### [Directions for this task]
Quote the entries below from the line with "refine ⟨respond code" through the line with "its session. -/", both ends included, and only those lines.

(Stored items from a collection)
-- ==== Sys2Proof/Laws/Command.lean ====
section
/-! SUPPORT. What the shared operations of a command do: the clock's advance, a register written, a response given, a command executed. -/

namespace Sys2Proof.Laws

open Sys2Proof.Machine Sys2Proof.Safety

/-! The clock. -/

@[simp] theorem timeRun_now (dt : Nat) (s : State) : (timeRun dt s).time.now = s.time.now + dt := rfl

/-- The clock runs on to the instant, and never back. -/
@[simp] theorem advance_now (t : Nat) (s : State) : (advance t s).time.now = max t s.time.now := by
  unfold advance
  split
  · omega
  · rw [timeRun_now]
    omega

theorem advance_only' (t : Nat) (s : State) : Only [.time] s (advance t s) := advance_only (List.Subset.refl _) (only_refl _ _)

theorem advance_eq (t : Nat) (s : State) : advance t s = { s with time := (advance t s).time } := by
  unfold advance
  split <;> rfl

@[simp] theorem advance_part (t : Nat) (s : State) : (advance t s).part = s.part := by rw [advance_eq]
@[simp] theorem advance_pending (t : Nat) (s : State) : (advance t s).pending = s.pending := by rw [advance_eq]
@[simp] theorem advance_regs (t : Nat) (s : State) : (advance t s).regs = s.regs := by rw [advance_eq]
@[simp] theorem advance_free (t : Nat) (s : State) : (advance t s).free = s.free := by rw [advance_eq]
@[simp] theorem advance_teller (t : Nat) (s : State) : (advance t s).teller = s.teller := by rw [advance_eq]
@[simp] theorem advance_power (t : Nat) (s : State) : (advance t s).power = s.power := by rw [advance_eq]
@[simp] theorem advance_alm (t : Nat) (s : State) : (advance t s).alm = s.alm := by rw [advance_eq]
@[simp] theorem advance_fifos (t : Nat) (s : State) : (advance t s).fifos = s.fifos := by rw [advance_eq]
@[simp] theorem advance_protect (t : Nat) (s : State) : (advance t s).protect = s.protect := by rw [advance_eq]
@[simp] theorem advance_vin (t : Nat) (s : State) : (advance t s).vin = s.vin := by rw [advance_eq]
@[simp] theorem advance_record (t : Nat) (s : State) : (advance t s).record = s.record := by rw [advance_eq]
@[simp] theorem advance_cfgA (t : Nat) (s : State) : (advance t s).cfgA = s.cfgA := by rw [advance_eq]
@[simp] theorem advance_cfgB (t : Nat) (s : State) : (advance t s).cfgB = s.cfgB := by rw [advance_eq]
@[simp] theorem advance_cmp (t : Nat) (s : State) : (advance t s).cmp = s.cmp := by rw [advance_eq]
@[simp] theorem advance_ras (t : Nat) (s : State) : (advance t s).ras = s.ras := by rw [advance_eq]
@[simp] theorem advance_fxm (t : Nat) (s : State) : (advance t s).fxm = s.fxm := by rw [advance_eq]
@[simp] theorem advance_pho (t : Nat) (s : State) : (advance t s).pho = s.pho := by rw [advance_eq]
@[simp] theorem advance_pool (t : Nat) (s : State) : (advance t s).pool = s.pool := by rw [advance_eq]
@[simp] theorem advance_lanes (t : Nat) (s : State) : (advance t s).lanes = s.lanes := by rw [advance_eq]
@[simp] theorem advance_lamps (t : Nat) (s : State) : (advance t s).lamps = s.lamps := by rw [advance_eq]
@[simp] theorem advance_mac (t : Nat) (s : State) : (advance t s).mac = s.mac := by rw [advance_eq]
@[simp] theorem advance_pkt (t : Nat) (s : State) : (advance t s).pkt = s.pkt := by rw [advance_eq]
@[simp] theorem advance_dmx (t : Nat) (s : State) : (advance t s).dmx = s.dmx := by rw [advance_eq]
@[simp] theorem advance_rad (t : Nat) (s : State) : (advance t s).rad = s.rad := by rw [advance_eq]
@[simp] theorem advance_esc (t : Nat) (s : State) : (advance t s).esc = s.esc := by rw [advance_eq]
@[simp] theorem advance_map (t : Nat) (s : State) : (advance t s).map = s.map := by rw [advance_eq]
@[simp] theorem advance_cal (t : Nat) (s : State) : (advance t s).cal = s.cal := by rw [advance_eq]
@[simp] theorem advance_vlt (t : Nat) (s : State) : (advance t s).vlt = s.vlt := by rw [advance_eq]
@[simp] theorem advance_lgr (t : Nat) (s : State) : (advance t s).lgr = s.lgr := by rw [advance_eq]
@[simp] theorem advance_running (t : Nat) (s : State) : (advance t s).time.running = s.time.running := by
  unfold advance
  split <;> rfl

@[simp] theorem advance_reg (t : Nat) (s : State) (a : Nat) : reg (advance t s) a = reg s a := by simp [reg]
@[simp] theorem advance_regN (t : Nat) (s : State) (a : Nat) : regN (advance t s) a = regN s a := by simp [regN]
@[simp] theorem advance_sess (t : Nat) (s : State) (i : Nat) : sess (advance t s) i = sess s i := by simp [sess]
@[simp] theorem advance_tellerRuns (t : Nat) (s : State) : tellerRuns (advance t s) = tellerRuns s := by simp [tellerRuns]
@[simp] theorem advance_domState (t : Nat) (s : State) (d : Nat) : domState (advance t s) d = domState s d := by simp [domState]
@[simp] theorem advance_domainUp (t : Nat) (s : State) (d : Nat) : domainUp (advance t s) d = domainUp s d := by simp [domainUp]
@[simp] theorem advance_codeReady (t : Nat) (s : State) (code : Nat) : codeReady (advance t s) code = codeReady s code := by
  unfold codeReady
  split <;> simp

/-! Registers. -/

/-- The register written reads the word, every other as before. -/
theorem reg_setReg {s : State} (h : RegsWf s.regs) (a : Nat) (w : Word) (b : Nat) : reg (setReg a w s) b = if a = b then w else reg s b :=
  aFind_cellSet h.1.1 a w b

theorem setReg_wf {s : State} (h : RegsWf s.regs) (a : Nat) (w : Word) : RegsWf (setReg a w s).regs :=
  (setReg_keeps a w s (Keeps.refl s)).regs h

theorem regsWf_of {s t : State} (k : Keeps s t) (h : RegsWf s.regs) : RegsWf t.regs := k.regs h

/-! Vectors. -/

theorem vGet_vMod {α : Type} {n : Nat} (v : Vector α n) (i j : Nat) (f : α → α) (d : α) (hj : j < n) :
    vGet (vMod v i f) j d = if j = i then f (vGet v j d) else vGet v j d := by
  simp only [vGet, vMod, Vector.getElem?_mapIdx]
  rw [Vector.getElem?_eq_getElem hj]
  simp only [Option.map_some, Option.getD_some]

/-! Sessions. -/

theorem sess_modSess (i : Nat) (f : Session → Session) (s : State) (j : Fin 5) :
    sess (modSess i f s) j = if j.val = i then f (sess s j) else sess s j := vGet_vMod _ _ _ _ _ j.isLt

@[simp] theorem sess_modRings (f : Rings → Rings) (s : State) (i : Nat) : sess (modRings f s) i = sess s i := rfl
@[simp] theorem sess_setReg (a : Nat) (w : Word) (s : State) (i : Nat) : sess (setReg a w s) i = sess s i := rfl
@[simp] theorem reg_modSess (i : Nat) (f : Session → Session) (s : State) (a : Nat) : reg (modSess i f s) a = reg s a := rfl
@[simp] theorem reg_modRings (f : Rings → Rings) (s : State) (a : Nat) : reg (modRings f s) a = reg s a := rfl

/-! Responses (R563). -/

theorem timeResponse_sess (c : Call) (x : Session) (s : State) (i : Nat) : sess (timeResponse c x s) i = sess s i := by
  unfold timeResponse
  split <;> rfl

theorem timeResponse_teller (c : Call) (x : Session) (s : State) : (timeResponse c x s).teller = s.teller := by
  unfold timeResponse
  split <;> rfl

theorem timeResponse_reg {s : State} (h : RegsWf s.regs) (c : Call) (x : Session) {a : Nat} (ha : a ≠ R.TLR_RSP_MAX) :
    reg (timeResponse c x s) a = reg s a := by
  unfold timeResponse
  split
  · rw [reg_setReg h, if_neg (Ne.symm ha)]
  · rfl

@[simp] theorem sess_tellerRun (ch : Nat) (bs : List (BitVec 8)) (s : State) (i : Nat) : sess (tellerRun ch bs s) i = sess s i := rfl
@[simp] theorem reg_tellerRun (ch : Nat) (bs : List (BitVec 8)) (s : State) (a : Nat) : reg (tellerRun ch bs s) a = reg s a := rfl

theorem writeResp_reg (i : Fin 5) (r : Resp) (s : State) (a : Nat) : reg (writeResp i r s) a = reg s a := by
  unfold writeResp ringResp
  split
  · split <;> rfl
  · rfl

theorem writeResp_teller (i : Fin 5) (r : Resp) (s : State) :
    (writeResp i r s).teller = { s.teller with
      sessions := (writeResp i r s).teller.sessions, rings := (writeResp i r s).teller.rings, checked := (writeResp i r s).teller.checked } := by
  unfold writeResp ringResp
  split
  · split <;> rfl
  · rfl

theorem writeResp_others (i : Fin 5) (r : Resp) (s : State) (j : Fin 5) (h : j ≠ i) : sess (writeResp i r s) j = sess s j := by
  have hv : j.val ≠ i.val := fun e => h (Fin.ext e)
  unfold writeResp ringResp
  split
  · rename_i h0
    have h1 : j.val ≠ 0 := h0 ▸ hv
    split
    · rw [sess_modRings, sess_modSess, if_neg h1, sess_tellerRun]
    · rw [sess_modSess, if_neg h1]
  · rw [sess_modSess, if_neg hv, sess_tellerRun]

/-- Only the channel that serves the session runs. -/
theorem writeResp_runs (i : Fin 5) (r : Resp) (s : State) (ch : Nat) (h : ch ≠ sendChannel i) :
    aFind (writeResp i r s).teller.checked ch = aFind s.teller.checked ch := by
  unfold writeResp ringResp
  split
  · rename_i h0
    split
    · have h1 : (1 : Nat) ≠ ch := fun e => h (by simp [sendChannel, h0, ← e])
      simp [modRings, modSess, tellerRun, aFind_aPut, h1]
    · rfl
  · simp [modSess, tellerRun, aFind_aPut, Ne.symm h]

/-- A response given in an open session: it is the newest of the cache, and only the session, the rings, Teller's check channels and TLR_RSP_MAX are touched. -/
theorem respond_answers {x : State} (h : RegsWf x.regs) (code : Nat) (c : Call) (r : Reply) (ho : (sess x c.session).isOpen = true) :
    Answers code c r x (respond code c r x) := by
  refine ⟨respond_only (List.Subset.refl _) (only_refl _ _), ?_, ?_, ?_, ?_, ?_⟩
  · unfold respond
    rw [if_neg (by simp [ho])]
    dsimp only
    rw [sess_modSess, if_pos rfl]
    rfl
  · intro i hi
    have hv : i.val ≠ c.session.val := fun e => hi (Fin.ext e)
    unfold respond
    rw [if_neg (by simp [ho])]
    dsimp only
    rw [sess_modSess, if_neg hv, writeResp_others _ _ _ _ hi, timeResponse_sess]
  · unfold respond
    rw [if_neg (by simp [ho])]
    dsimp only [modSess]
    rw [writeResp_teller, timeResponse_teller]
  · intro ch hc
    unfold respond
    rw [if_neg (by simp [ho])]
    dsimp only [modSess]
    rw [writeResp_runs _ _ _ _ hc, timeResponse_teller]
  · intro a ha
    unfold respond
    rw [if_neg (by simp [ho])]
    dsimp only
    rw [reg_modSess, writeResp_reg, timeResponse_reg h _ _ ha]

/-! Commands (R574 to R576). -/

/-- A command that is executed is answered with what its body gives. -/
theorem commandLater_done {code : Nat} {c : Call} {s : State} {body : State → State × Option Reply} {i : Instr} {r : Reply} {x : State}
    (he : exec i s = commandLater code c s body) (h : Ready code c s) (hb : body (advance c.t s) = (x, some r))
    (hw : RegsWf x.regs) (ho : (sess x c.session).isOpen = true) : Done i code c r x s := by
  refine ⟨respond code c r x, ?_, respond_answers hw code c r ho⟩
  rw [he]
  unfold commandLater
  dsimp only
  rw [if_neg (by simp [h.runs]), if_neg (by
      rintro ⟨h1, h2⟩
      have := h.part h1
      simp [this] at h2), if_neg (by simp [h.mode]), if_neg (by simp [h.up]), hb]

theorem command_done {code : Nat} {c : Call} {s : State} {body : State → State × Reply} {i : Instr} {r : Reply} {x : State}
    (he : exec i s = command code c s body) (h : Ready code c s) (hb : body (advance c.t s) = (x, r))
    (hw : RegsWf x.regs) (ho : (sess x c.session).isOpen = true) : Done i code c r x s :=
  commandLater_done he h (by simp only [hb]) hw ho

/-- The same of a command that changes nothing else. -/
theorem command_reads {code : Nat} {c : Call} {s : State} {body : State → State × Reply} {i : Instr} {r : Reply}
    (he : exec i s = command code c s body) (h : Ready code c s) (hb : body (advance c.t s) = (advance c.t s, r)) :
    Done i code c r (advance c.t s) s :=
  command_done he h hb (by simpa using h.wf) (by simpa using h.live)

/-- A configuration message joins the open commit of its session. -/
theorem configMessage_done {code len : Nat} {c : Call} {ok : State → Bool} {m : ConfigMsg} {s : State} {i : Instr} {o : OpenCommit}
    (he : exec i s = configMessage code len c ok m s) (h : Ready code c s) (ho : s.teller.openCommit = some o) (hc : o.owner = c.session)
    (hr : o.msgs.length < 65536 ∧ o.bytes + len ≤ 134217728) (hk : ok (advance c.t s) = true) :
    Done i code c ⟨.ok, 0, []⟩ { advance c.t s with teller := { s.teller with
      openCommit := some { o with msgs := o.msgs ++ [m], bytes := o.bytes + len } } } s := by
  refine command_done he h ?_ (by simpa using h.wf) (by simpa [sess] using h.live)
  simp only [advance_teller, ho]
  rw [if_neg (by simp [hc]), if_neg (by simp [hk]), if_neg (by omega)]
  rfl

end Sys2Proof.Laws
end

### [Task output]
  refine ⟨respond code c r x, ?_, respond_answers hw code c r ho⟩
  rw [he]
  unfold commandLater
  dsimp only
  rw [if_neg (by simp [h.runs]), if_neg (by
      rintro ⟨h1, h2⟩
      have := h.part h1
      simp [this] at h2), if_neg (by simp [h.mode]), if_neg (by simp [h.up]), hb]

theorem command_done {code : Nat} {c : Call} {s : State} {body : State → State × Reply} {i : Instr} {r : Reply} {x : State}
    (he : exec i s = command code c s body) (h : Ready code c s) (hb : body (advance c.t s) = (x, r))
    (hw : RegsWf x.regs) (ho : (sess x c.session).isOpen = true) : Done i code c r x s :=
  commandLater_done he h (by simp only [hb]) hw ho

/-- The same of a command that changes nothing else. -/
theorem command_reads {code : Nat} {c : Call} {s : State} {body : State → State × Reply} {i : Instr} {r : Reply}
    (he : exec i s = command code c s body) (h : Ready code c s) (hb : body (advance c.t s) = (advance c.t s, r)) :
    Done i code c r (advance c.t s) s :=
  command_done he h hb (by simpa using h.wf) (by simpa using h.live)

/-- A configuration message joins the open commit of its session. -/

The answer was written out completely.